Автор книги: Лида Юсупова
Соавторы: Маргарита Меклина
Жанр:
Прочая проза
сообщить о нарушении
Текущая страница: 4 (всего у книги 10 страниц)
Наши просьбы – следы на песке. Каждый накладывает на молитву свой след. Души сожженных и заживо сброшенных в ров прорастут сквозь дерн времен и превратятся в деревья из букв. Буквы тянут руки из могилы, из молитвы к живущим. Сокращая сказанные нашими предками слова, мы укорачиваем со словами их души. Проговаривая прегрешения, мы их осязаем во рту. Осознаем НА языке. Заносимые в вотчину Ворда, они трепещут у нас на кончиках пальцев. Проступки проступают сквозь кожу. Мать как-то сказала: на тебе печати негде поставить. Я в ответ сплюнула: да на мне виден уже весь алфавит! Приехала, поцеловала в щеку, в плечо, прижалась к плечу, прости, с плеча не руби, пощади мать.
…знаешь, я хочу в Сосновку поехать, туда, где был мой детдом… посмотреть, узнаю ли тропку, выражение елей, хвойных гусениц, заусенцы осененных закатом скамеек, запрокинутую голову солнца…
Все озвученное ты исполняешь, но самое сложное – это назвать. Отсюда немота, когда неимущим не по карману своя нищета, когда жаждущие не в состоянии выплеснуть жажду, а ушибленные криками о помощи не передают свою боль. Сообщение (наземное, воздушное, электронное) между нами так совершенно, что мы сами возводим преграды, чтобы отдалить встречу с тобой. Изнывая от жары и безве(т)рия, волоча на себе крест, мы тащимся за тридевять земель к заповедным местам (святой воде, монастырям, родникам), чтобы с помощью отдаления встречи попытаться сказать тебе то, чего не можем сказать.
…Опухоль Opus Dei, вспоминая, как женщины при оргазме упоминали тебя, я понимаю, что гной – это твой гнев, онкология – онтология, рак – рачение или твое расточительство, метастазы – метания, а мое тело – инструмент разговора с тобой. Мой языческий Бог в языке, ведь как только скован язык – на теле поселяются язвы. Когда пустует мой лист, на коже появляются пустулы. Язык – мои религия и регалии, а Grammaris God. [14]
Пройти четыре ступени. Дыши глубоко и спокойно, дыши!
Марьяна дышала.
Дыши непрерывно, дыши, положи руки одна на другую, дыши.
Марьяна дышала.
Вдыхая – до десяти, выдыхая – считай до пяти.
Марьяна дышала.
Десять на пять, десять на пять, повторяй опять и опять.
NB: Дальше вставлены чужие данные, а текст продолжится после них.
/-- R514, R515, R518, R522, R578: the suspect procedure stops its partition and runs the held tasks alone, on a hearth other than the one where each
was held; in a partition of one hearth, after a reset of it. A firmware switch loads a verified copy and restarts in trial; it is kept or taken
back. A digest is compared with the peer's. An injection is armed only where the image allows it and the table lists it. Completes: SUSPECT_START,
FW_SWITCH, FW_OK_SET, FW_TRIAL_TIMEOUT, DIG_CHECK, DIG_REQ, DIG_REPLY, DIG_REPLY_TIMEOUT, ERR_INJECT_ARM, SUSPECT_RUN. -/
def Obligations.ProceduresRun : Prop :=
  (∀ s : State, Calm s →
    (∀ p, p < 16 → heldTasks s p ≠ [] → Completes (.suspectStart p) s (fun u => u.stk.susp = some ⟨p, none, false⟩ ∧ rdf u R.stkStatus 5 3 = 1 ∧
      bit (rd u (R.grfCtrl p)) 3 = true)) ∧
    (∀ c w m, c < 2 → procFree s = true → copyCheck (quiet s) c = (.ok m, w) →
      let other := 1 - rdf s R.stkStatus 3 1
      Completes (.fwSwitch c) s (fun u => u.away = true ∧ u.stk.trial = some c ∧ rdf u R.stkStatus 3 1 = other ∧ rdf u R.stkStatus 0 3 = 4 ∧
        bit (rd u R.stkStatus) 4 = false ∧ (if other = 0 then u.stk.fw0 else u.stk.fw1) = ⟨true, m.fwDigest, m.fwVersion, m.svn⟩)) ∧
    (∀ c w k, c < 2 → procFree s = true → copyCheck (quiet s) c = (.error k, w) → Completes (.fwSwitch c) s (fun u =>
      rdf u R.stkCmdStatus 8 4 = 3 ∧ u.away = false ∧ u.stk = s.stk)) ∧
    (∀ c, s.stk.trial = some c → c < 2 →
      Completes .fwOkSet s (fun u => u.stk.trial = none ∧ bit (rd u R.stkStatus) 4 = true ∧ rdf u R.stkStatus 0 3 = 1 ∧
        rdf u R.kndStatus 0 1 = c ∧ rdf u R.kndStatus 1 1 = c) ∧
      Completes .fwTrialTimeout s (fun u => u.stk.trial = none ∧ u.away = true ∧ rdf u R.stkStatus 3 1 = 1 - rdf s R.stkStatus 3 1)) ∧
    (procFree s = true →
      let q := rd s R.stkDigQuery
      let e := digFind s (bits q 0 4) (bits q 8 8) (bits q 32 32) (bits q 4 1) (bits q 16 16)
      (e = none → Completes .digCheck s (fun u => rd u R.stkDigResult = 3 ∧ u.stk.digs = none ∧ rdf u R.stkStatus 5 3 = 0)) ∧
      (∀ n crc peer, e = some (n, crc, peer) → (∀ port, stagingRoom s port 1 = true) → Completes .digCheck s (fun u => rd u R.stkDigResult = 0 ∧ rdf u R.stkStatus 5 3 = 4 ∧
        u.stk.digs = some ⟨some (n, crc), bits q 16 16, bits q 0 4, peer, bits q 8 8, bits q 32 32, 1 - bits q 4 1⟩))) ∧
    (∀ (m : DigMsg) port l, m.srcDev < 4096 → primaryOf s m.srcDev = some port → pickLink s (portLive s port) = some l →
      stagingRoom (digTaken (quiet s) 2 m) port 1 = true →
      let e := if prtFormed s m.dpart then digFind s m.dpart m.coll m.epoch m.dir m.srcDev else none
      Completes (.digReq m) s (fun u => ∃ h, (lkGet u l).txq = (lkGet s l).txq ++ [⟨s.nextPkt, 30, flitsOf 30 (h ++
        (match e with | some (n, crc, _) => beBytes 8 n ++ beBytes 8 crc | none => List.replicate 16 0)), true, none, false, m.srcDev, some (linkSlice l), false⟩] ∧
        phType h = 3 ∧ phDst h = m.srcDev)) ∧
    (∀ w : DigWait, s.stk.digs = some w →
      (∀ (m : DigMsg) (n crc : W64), m.srcDev = w.dev → m.coll = w.coll → m.epoch = w.epoch →
        Completes (.digReply m n crc) s (fun u => u.stk.digs = none ∧ rd u R.stkDigResult =
          if n = 0 ∧ crc = 0 then 3 else if w.entry = some (n.toNat, crc.toNat) then 1 else 2)) ∧
      Completes .digReplyTimeout s (fun u => u.stk.digs = none ∧ rd u R.stkDigResult = 4)) ∧
    (∀ v : W64, bit v.toNat 0 = true →
      (bit (rd s R.errCap) 31 = true → injOk (bits v.toNat 1 3) (bits v.toNat 8 8) = true → Completes (.errInjectArm v) s (fun u =>
        rd u R.errInject = bits v.toNat 0 4 + 256 * bits v.toNat 8 24 ∧ SameRegs s u [R.errInject])) ∧
      (bit (rd s R.errCap) 31 = false ∨ injOk (bits v.toNat 1 3) (bits v.toNat 8 8) = false → Leads (.errInjectArm v) s (quiet s)))) ∧
  (∀ (s : State) (p : Nat) (ready : Bool) (t : Task) (l : List Task), p < 16 → Calm { s with stk := { s.stk with susp := none } } →
    s.stk.susp = some ⟨p, none, ready⟩ → heldTasks s p = t :: l → partRuns s p = false → retrainHold s = false → s.stk.trip = false →
    let hs := (partHearths s p).filter (suspectIdle s)
    let h0 := (t.sus.map (·.1)).getD t.hearth
    (∀ h, hs = [h] → soleHearth s p = true → ready = false → Completes (.suspectRun p) s (fun u => (hget u h).inReset = true)) ∧
    (∀ h a b r lst w1 w2 w3 pl k, hs = a :: b :: r → hs.find? (· ≠ h0) = some h → hlistOf (unbind (quiet s) h) p t = (lst, w1) →
      suspectPlan w1 p t = (pl, w2) → let es := suspectHandles lst pl
      fitsHearth w2 p h es.1 = true → bindOn w2 p h t es.1 es.2 (pl.map (·.2)) = w3 → (hget w3 h).next = some k →
      k.id = t.id → w3.stk = s.stk → let w := startRun w3 h k
      Calm { w with stk := { s.stk with susp := none } } → suspectRuns w p t.id h = true →
      Completes (.suspectRun p) s (fun u => u.stk.susp = some ⟨p, some (t.id, h), false⟩ ∧ u.hearths = w.hearths ∧ u.graphs = w.graphs)))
Пока без веры не сможешь поверить. Пока без счета не сможешь считать.
Марьяна считала.
Почувствуй, когда десять и пять. Тщетно? Попробуй опять. При вдохе держи yudu kamatz в голове.
Марьяна держала.
Выдыхаешь – heh в сердце.
Марьяна выдыхала. У нее был hehв сердце.
Вдох – yaaaa в голове.
Марьяна дышала.
Выдох – hhhh.
Марьяна дышала, жила.
Min hametzar karati Ya-H, anani bemerchav Ya-H.
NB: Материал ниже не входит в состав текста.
-- ==== Sys2Proof/Laws/State.lean ====
section
/-!
SUPPORT. One lemma per field and update of State: what each update leaves alone, and what the updated field then holds.
-/

namespace Sys2Proof.Machine

/-! wr -/

@[simp] theorem wr_pending (s : State) (r : Reg) (v : Nat) : (wr s r v).pending = s.pending := rfl
@[simp] theorem wr_now (s : State) (r : Reg) (v : Nat) : (wr s r v).now = s.now := rfl
@[simp] theorem wr_fresh (s : State) (r : Reg) (v : Nat) : (wr s r v).fresh = s.fresh := rfl
@[simp] theorem wr_dueAborts (s : State) (r : Reg) (v : Nat) : (wr s r v).dueAborts = s.dueAborts := rfl
@[simp] theorem wr_dueHrt (s : State) (r : Reg) (v : Nat) : (wr s r v).dueHrt = s.dueHrt := rfl
@[simp] theorem wr_csr (s : State) (r : Reg) (v : Nat) : (wr s r v).csr = csrPut s.csr r v := rfl
@[simp] theorem wr_hearths (s : State) (r : Reg) (v : Nat) : (wr s r v).hearths = s.hearths := rfl
@[simp] theorem wr_graphs (s : State) (r : Reg) (v : Nat) : (wr s r v).graphs = s.graphs := rfl
@[simp] theorem wr_slices (s : State) (r : Reg) (v : Nat) : (wr s r v).slices = s.slices := rfl
@[simp] theorem wr_mcast (s : State) (r : Reg) (v : Nat) : (wr s r v).mcast = s.mcast := rfl
@[simp] theorem wr_hbm (s : State) (r : Reg) (v : Nat) : (wr s r v).hbm = s.hbm := rfl
@[simp] theorem wr_xlts (s : State) (r : Reg) (v : Nat) : (wr s r v).xlts = s.xlts := rfl
@[simp] theorem wr_walks (s : State) (r : Reg) (v : Nat) : (wr s r v).walks = s.walks := rfl
@[simp] theorem wr_walkCache (s : State) (r : Reg) (v : Nat) : (wr s r v).walkCache = s.walkCache := rfl
@[simp] theorem wr_parts (s : State) (r : Reg) (v : Nat) : (wr s r v).parts = s.parts := rfl
@[simp] theorem wr_nextKey (s : State) (r : Reg) (v : Nat) : (wr s r v).nextKey = s.nextKey := rfl
@[simp] theorem wr_links (s : State) (r : Reg) (v : Nat) : (wr s r v).links = s.links := rfl
@[simp] theorem wr_ports (s : State) (r : Reg) (v : Nat) : (wr s r v).ports = s.ports := rfl
@[simp] theorem wr_nextPkt (s : State) (r : Reg) (v : Nat) : (wr s r v).nextPkt = s.nextPkt := rfl
@[simp] theorem wr_sflows (s : State) (r : Reg) (v : Nat) : (wr s r v).sflows = s.sflows := rfl
@[simp] theorem wr_rflows (s : State) (r : Reg) (v : Nat) : (wr s r v).rflows = s.rflows := rfl
@[simp] theorem wr_nextFlow (s : State) (r : Reg) (v : Nat) : (wr s r v).nextFlow = s.nextFlow := rfl
@[simp] theorem wr_colIn (s : State) (r : Reg) (v : Nat) : (wr s r v).colIn = s.colIn := rfl
@[simp] theorem wr_cols (s : State) (r : Reg) (v : Nat) : (wr s r v).cols = s.cols := rfl
@[simp] theorem wr_qps (s : State) (r : Reg) (v : Nat) : (wr s r v).qps = s.qps := rfl
@[simp] theorem wr_hport (s : State) (r : Reg) (v : Nat) : (wr s r v).hport = s.hport := rfl
@[simp] theorem wr_tx (s : State) (r : Reg) (v : Nat) : (wr s r v).tx = s.tx := rfl
@[simp] theorem wr_held (s : State) (r : Reg) (v : Nat) : (wr s r v).held = s.held := rfl
@[simp] theorem wr_away (s : State) (r : Reg) (v : Nat) : (wr s r v).away = s.away := rfl
@[simp] theorem wr_colUnl (s : State) (r : Reg) (v : Nat) : (wr s r v).colUnl = s.colUnl := rfl
@[simp] theorem wr_keyRun (s : State) (r : Reg) (v : Nat) : (wr s r v).keyRun = s.keyRun := rfl
@[simp] theorem wr_repRun (s : State) (r : Reg) (v : Nat) : (wr s r v).repRun = s.repRun := rfl
@[simp] theorem wr_coldStarts (s : State) (r : Reg) (v : Nat) : (wr s r v).coldStarts = s.coldStarts := rfl
@[simp] theorem wr_ipfix (s : State) (r : Reg) (v : Nat) : (wr s r v).ipfix = s.ipfix := rfl
@[simp] theorem wr_loops (s : State) (r : Reg) (v : Nat) : (wr s r v).loops = s.loops := rfl
@[simp] theorem wr_alert (s : State) (r : Reg) (v : Nat) : (wr s r v).alert = s.alert := rfl
@[simp] theorem wr_stk (s : State) (r : Reg) (v : Nat) : (wr s r v).stk = s.stk := rfl

/-! wrf -/

@[simp] theorem wrf_pending (s : State) (r : Reg) (lo len v : Nat) : (wrf s r lo len v).pending = s.pending := rfl
@[simp] theorem wrf_now (s : State) (r : Reg) (lo len v : Nat) : (wrf s r lo len v).now = s.now := rfl
@[simp] theorem wrf_fresh (s : State) (r : Reg) (lo len v : Nat) : (wrf s r lo len v).fresh = s.fresh := rfl
@[simp] theorem wrf_dueAborts (s : State) (r : Reg) (lo len v : Nat) : (wrf s r lo len v).dueAborts = s.dueAborts := rfl
@[simp] theorem wrf_dueHrt (s : State) (r : Reg) (lo len v : Nat) : (wrf s r lo len v).dueHrt = s.dueHrt := rfl
@[simp] theorem wrf_hearths (s : State) (r : Reg) (lo len v : Nat) : (wrf s r lo len v).hearths = s.hearths := rfl
@[simp] theorem wrf_graphs (s : State) (r : Reg) (lo len v : Nat) : (wrf s r lo len v).graphs = s.graphs := rfl
@[simp] theorem wrf_slices (s : State) (r : Reg) (lo len v : Nat) : (wrf s r lo len v).slices = s.slices := rfl
@[simp] theorem wrf_mcast (s : State) (r : Reg) (lo len v : Nat) : (wrf s r lo len v).mcast = s.mcast := rfl
@[simp] theorem wrf_hbm (s : State) (r : Reg) (lo len v : Nat) : (wrf s r lo len v).hbm = s.hbm := rfl
@[simp] theorem wrf_xlts (s : State) (r : Reg) (lo len v : Nat) : (wrf s r lo len v).xlts = s.xlts := rfl
@[simp] theorem wrf_walks (s : State) (r : Reg) (lo len v : Nat) : (wrf s r lo len v).walks = s.walks := rfl
@[simp] theorem wrf_walkCache (s : State) (r : Reg) (lo len v : Nat) : (wrf s r lo len v).walkCache = s.walkCache := rfl
@[simp] theorem wrf_parts (s : State) (r : Reg) (lo len v : Nat) : (wrf s r lo len v).parts = s.parts := rfl
@[simp] theorem wrf_nextKey (s : State) (r : Reg) (lo len v : Nat) : (wrf s r lo len v).nextKey = s.nextKey := rfl
@[simp] theorem wrf_links (s : State) (r : Reg) (lo len v : Nat) : (wrf s r lo len v).links = s.links := rfl
@[simp] theorem wrf_ports (s : State) (r : Reg) (lo len v : Nat) : (wrf s r lo len v).ports = s.ports := rfl
@[simp] theorem wrf_nextPkt (s : State) (r : Reg) (lo len v : Nat) : (wrf s r lo len v).nextPkt = s.nextPkt := rfl
@[simp] theorem wrf_sflows (s : State) (r : Reg) (lo len v : Nat) : (wrf s r lo len v).sflows = s.sflows := rfl
@[simp] theorem wrf_rflows (s : State) (r : Reg) (lo len v : Nat) : (wrf s r lo len v).rflows = s.rflows := rfl
@[simp] theorem wrf_nextFlow (s : State) (r : Reg) (lo len v : Nat) : (wrf s r lo len v).nextFlow = s.nextFlow := rfl
@[simp] theorem wrf_colIn (s : State) (r : Reg) (lo len v : Nat) : (wrf s r lo len v).colIn = s.colIn := rfl
@[simp] theorem wrf_cols (s : State) (r : Reg) (lo len v : Nat) : (wrf s r lo len v).cols = s.cols := rfl
@[simp] theorem wrf_qps (s : State) (r : Reg) (lo len v : Nat) : (wrf s r lo len v).qps = s.qps := rfl
@[simp] theorem wrf_hport (s : State) (r : Reg) (lo len v : Nat) : (wrf s r lo len v).hport = s.hport := rfl
@[simp] theorem wrf_tx (s : State) (r : Reg) (lo len v : Nat) : (wrf s r lo len v).tx = s.tx := rfl
@[simp] theorem wrf_held (s : State) (r : Reg) (lo len v : Nat) : (wrf s r lo len v).held = s.held := rfl
@[simp] theorem wrf_away (s : State) (r : Reg) (lo len v : Nat) : (wrf s r lo len v).away = s.away := rfl
@[simp] theorem wrf_colUnl (s : State) (r : Reg) (lo len v : Nat) : (wrf s r lo len v).colUnl = s.colUnl := rfl
@[simp] theorem wrf_keyRun (s : State) (r : Reg) (lo len v : Nat) : (wrf s r lo len v).keyRun = s.keyRun := rfl
@[simp] theorem wrf_repRun (s : State) (r : Reg) (lo len v : Nat) : (wrf s r lo len v).repRun = s.repRun := rfl
@[simp] theorem wrf_coldStarts (s : State) (r : Reg) (lo len v : Nat) : (wrf s r lo len v).coldStarts = s.coldStarts := rfl
@[simp] theorem wrf_ipfix (s : State) (r : Reg) (lo len v : Nat) : (wrf s r lo len v).ipfix = s.ipfix := rfl
@[simp] theorem wrf_loops (s : State) (r : Reg) (lo len v : Nat) : (wrf s r lo len v).loops = s.loops := rfl
@[simp] theorem wrf_alert (s : State) (r : Reg) (lo len v : Nat) : (wrf s r lo len v).alert = s.alert := rfl
@[simp] theorem wrf_stk (s : State) (r : Reg) (lo len v : Nat) : (wrf s r lo len v).stk = s.stk := rfl

/-! hput -/

@[simp] theorem hput_pending (s : State) (h : Nat) (x : Hearth) : (hput s h x).pending = s.pending := rfl
@[simp] theorem hput_now (s : State) (h : Nat) (x : Hearth) : (hput s h x).now = s.now := rfl
@[simp] theorem hput_fresh (s : State) (h : Nat) (x : Hearth) : (hput s h x).fresh = s.fresh := rfl
@[simp] theorem hput_dueAborts (s : State) (h : Nat) (x : Hearth) : (hput s h x).dueAborts = s.dueAborts := rfl
@[simp] theorem hput_dueHrt (s : State) (h : Nat) (x : Hearth) : (hput s h x).dueHrt = s.dueHrt := rfl
@[simp] theorem hput_csr (s : State) (h : Nat) (x : Hearth) : (hput s h x).csr = s.csr := rfl
@[simp] theorem hput_hearths (s : State) (h : Nat) (x : Hearth) : (hput s h x).hearths = tput s.hearths h x := rfl
@[simp] theorem hput_graphs (s : State) (h : Nat) (x : Hearth) : (hput s h x).graphs = s.graphs := rfl
@[simp] theorem hput_slices (s : State) (h : Nat) (x : Hearth) : (hput s h x).slices = s.slices := rfl
@[simp] theorem hput_mcast (s : State) (h : Nat) (x : Hearth) : (hput s h x).mcast = s.mcast := rfl
@[simp] theorem hput_hbm (s : State) (h : Nat) (x : Hearth) : (hput s h x).hbm = s.hbm := rfl
@[simp] theorem hput_xlts (s : State) (h : Nat) (x : Hearth) : (hput s h x).xlts = s.xlts := rfl
@[simp] theorem hput_walks (s : State) (h : Nat) (x : Hearth) : (hput s h x).walks = s.walks := rfl
@[simp] theorem hput_walkCache (s : State) (h : Nat) (x : Hearth) : (hput s h x).walkCache = s.walkCache := rfl
@[simp] theorem hput_parts (s : State) (h : Nat) (x : Hearth) : (hput s h x).parts = s.parts := rfl
@[simp] theorem hput_nextKey (s : State) (h : Nat) (x : Hearth) : (hput s h x).nextKey = s.nextKey := rfl
@[simp] theorem hput_links (s : State) (h : Nat) (x : Hearth) : (hput s h x).links = s.links := rfl
@[simp] theorem hput_ports (s : State) (h : Nat) (x : Hearth) : (hput s h x).ports = s.ports := rfl
@[simp] theorem hput_nextPkt (s : State) (h : Nat) (x : Hearth) : (hput s h x).nextPkt = s.nextPkt := rfl
@[simp] theorem hput_sflows (s : State) (h : Nat) (x : Hearth) : (hput s h x).sflows = s.sflows := rfl
@[simp] theorem hput_rflows (s : State) (h : Nat) (x : Hearth) : (hput s h x).rflows = s.rflows := rfl
@[simp] theorem hput_nextFlow (s : State) (h : Nat) (x : Hearth) : (hput s h x).nextFlow = s.nextFlow := rfl
@[simp] theorem hput_colIn (s : State) (h : Nat) (x : Hearth) : (hput s h x).colIn = s.colIn := rfl
@[simp] theorem hput_cols (s : State) (h : Nat) (x : Hearth) : (hput s h x).cols = s.cols := rfl
@[simp] theorem hput_qps (s : State) (h : Nat) (x : Hearth) : (hput s h x).qps = s.qps := rfl
@[simp] theorem hput_hport (s : State) (h : Nat) (x : Hearth) : (hput s h x).hport = s.hport := rfl
@[simp] theorem hput_tx (s : State) (h : Nat) (x : Hearth) : (hput s h x).tx = s.tx := rfl
@[simp] theorem hput_held (s : State) (h : Nat) (x : Hearth) : (hput s h x).held = s.held := rfl
@[simp] theorem hput_away (s : State) (h : Nat) (x : Hearth) : (hput s h x).away = s.away := rfl
@[simp] theorem hput_colUnl (s : State) (h : Nat) (x : Hearth) : (hput s h x).colUnl = s.colUnl := rfl
@[simp] theorem hput_keyRun (s : State) (h : Nat) (x : Hearth) : (hput s h x).keyRun = s.keyRun := rfl
@[simp] theorem hput_repRun (s : State) (h : Nat) (x : Hearth) : (hput s h x).repRun = s.repRun := rfl
@[simp] theorem hput_coldStarts (s : State) (h : Nat) (x : Hearth) : (hput s h x).coldStarts = s.coldStarts := rfl
@[simp] theorem hput_ipfix (s : State) (h : Nat) (x : Hearth) : (hput s h x).ipfix = s.ipfix := rfl
@[simp] theorem hput_loops (s : State) (h : Nat) (x : Hearth) : (hput s h x).loops = s.loops := rfl
@[simp] theorem hput_alert (s : State) (h : Nat) (x : Hearth) : (hput s h x).alert = s.alert := rfl
@[simp] theorem hput_stk (s : State) (h : Nat) (x : Hearth) : (hput s h x).stk = s.stk := rfl

/-! hmod -/

@[simp] theorem hmod_pending (s : State) (h : Nat) (f : Hearth → Hearth) : (hmod s h f).pending = s.pending := rfl
@[simp] theorem hmod_now (s : State) (h : Nat) (f : Hearth → Hearth) : (hmod s h f).now = s.now := rfl
@[simp] theorem hmod_fresh (s : State) (h : Nat) (f : Hearth → Hearth) : (hmod s h f).fresh = s.fresh := rfl
@[simp] theorem hmod_dueAborts (s : State) (h : Nat) (f : Hearth → Hearth) : (hmod s h f).dueAborts = s.dueAborts := rfl
@[simp] theorem hmod_dueHrt (s : State) (h : Nat) (f : Hearth → Hearth) : (hmod s h f).dueHrt = s.dueHrt := rfl
@[simp] theorem hmod_csr (s : State) (h : Nat) (f : Hearth → Hearth) : (hmod s h f).csr = s.csr := rfl
@[simp] theorem hmod_graphs (s : State) (h : Nat) (f : Hearth → Hearth) : (hmod s h f).graphs = s.graphs := rfl
@[simp] theorem hmod_slices (s : State) (h : Nat) (f : Hearth → Hearth) : (hmod s h f).slices = s.slices := rfl
@[simp] theorem hmod_mcast (s : State) (h : Nat) (f : Hearth → Hearth) : (hmod s h f).mcast = s.mcast := rfl
@[simp] theorem hmod_hbm (s : State) (h : Nat) (f : Hearth → Hearth) : (hmod s h f).hbm = s.hbm := rfl
@[simp] theorem hmod_xlts (s : State) (h : Nat) (f : Hearth → Hearth) : (hmod s h f).xlts = s.xlts := rfl
@[simp] theorem hmod_walks (s : State) (h : Nat) (f : Hearth → Hearth) : (hmod s h f).walks = s.walks := rfl
@[simp] theorem hmod_walkCache (s : State) (h : Nat) (f : Hearth → Hearth) : (hmod s h f).walkCache = s.walkCache := rfl
@[simp] theorem hmod_parts (s : State) (h : Nat) (f : Hearth → Hearth) : (hmod s h f).parts = s.parts := rfl
@[simp] theorem hmod_nextKey (s : State) (h : Nat) (f : Hearth → Hearth) : (hmod s h f).nextKey = s.nextKey := rfl
@[simp] theorem hmod_links (s : State) (h : Nat) (f : Hearth → Hearth) : (hmod s h f).links = s.links := rfl
@[simp] theorem hmod_ports (s : State) (h : Nat) (f : Hearth → Hearth) : (hmod s h f).ports = s.ports := rfl
@[simp] theorem hmod_nextPkt (s : State) (h : Nat) (f : Hearth → Hearth) : (hmod s h f).nextPkt = s.nextPkt := rfl
@[simp] theorem hmod_sflows (s : State) (h : Nat) (f : Hearth → Hearth) : (hmod s h f).sflows = s.sflows := rfl
@[simp] theorem hmod_rflows (s : State) (h : Nat) (f : Hearth → Hearth) : (hmod s h f).rflows = s.rflows := rfl
@[simp] theorem hmod_nextFlow (s : State) (h : Nat) (f : Hearth → Hearth) : (hmod s h f).nextFlow = s.nextFlow := rfl
@[simp] theorem hmod_colIn (s : State) (h : Nat) (f : Hearth → Hearth) : (hmod s h f).colIn = s.colIn := rfl
@[simp] theorem hmod_cols (s : State) (h : Nat) (f : Hearth → Hearth) : (hmod s h f).cols = s.cols := rfl
@[simp] theorem hmod_qps (s : State) (h : Nat) (f : Hearth → Hearth) : (hmod s h f).qps = s.qps := rfl
@[simp] theorem hmod_hport (s : State) (h : Nat) (f : Hearth → Hearth) : (hmod s h f).hport = s.hport := rfl
@[simp] theorem hmod_tx (s : State) (h : Nat) (f : Hearth → Hearth) : (hmod s h f).tx = s.tx := rfl
@[simp] theorem hmod_held (s : State) (h : Nat) (f : Hearth → Hearth) : (hmod s h f).held = s.held := rfl
@[simp] theorem hmod_away (s : State) (h : Nat) (f : Hearth → Hearth) : (hmod s h f).away = s.away := rfl
@[simp] theorem hmod_colUnl (s : State) (h : Nat) (f : Hearth → Hearth) : (hmod s h f).colUnl = s.colUnl := rfl
@[simp] theorem hmod_keyRun (s : State) (h : Nat) (f : Hearth → Hearth) : (hmod s h f).keyRun = s.keyRun := rfl
@[simp] theorem hmod_repRun (s : State) (h : Nat) (f : Hearth → Hearth) : (hmod s h f).repRun = s.repRun := rfl
@[simp] theorem hmod_coldStarts (s : State) (h : Nat) (f : Hearth → Hearth) : (hmod s h f).coldStarts = s.coldStarts := rfl
@[simp] theorem hmod_ipfix (s : State) (h : Nat) (f : Hearth → Hearth) : (hmod s h f).ipfix = s.ipfix := rfl
@[simp] theorem hmod_loops (s : State) (h : Nat) (f : Hearth → Hearth) : (hmod s h f).loops = s.loops := rfl
@[simp] theorem hmod_alert (s : State) (h : Nat) (f : Hearth → Hearth) : (hmod s h f).alert = s.alert := rfl
@[simp] theorem hmod_stk (s : State) (h : Nat) (f : Hearth → Hearth) : (hmod s h f).stk = s.stk := rfl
Из своей ограниченности и нужды я воззвала к Б-гу, и Б-г ответил мне необъятностью.
V
Наутро была суббота. Сын сидел в комнате и читал. «Тебе нравится?» – спросила она. «Очень!» – глаза сына блеснули. «Я чувствую, что В. похож на меня. Его наружная жесткость, неуверенность с женщинами, страсть к своему полу, его внутренние сентиментальность и стыд…» «Страсть к чему?..». – прервала Марьяна. «В твоем возрасте – а тебе столько же, сколько мне в начале первой главы – не стоит застолбляться на этих вещах. Не следует быть слишком уверенным в том, что… В общем, ни в чем». Сын прислонился спиной к книжной полке, как бы охраняя Марьяну от ее собственных книг. «Мама, можно цитату?» «Ты и есть эта цитата. Мать пишет про геев – и вот он, послушный доверчивый сын!»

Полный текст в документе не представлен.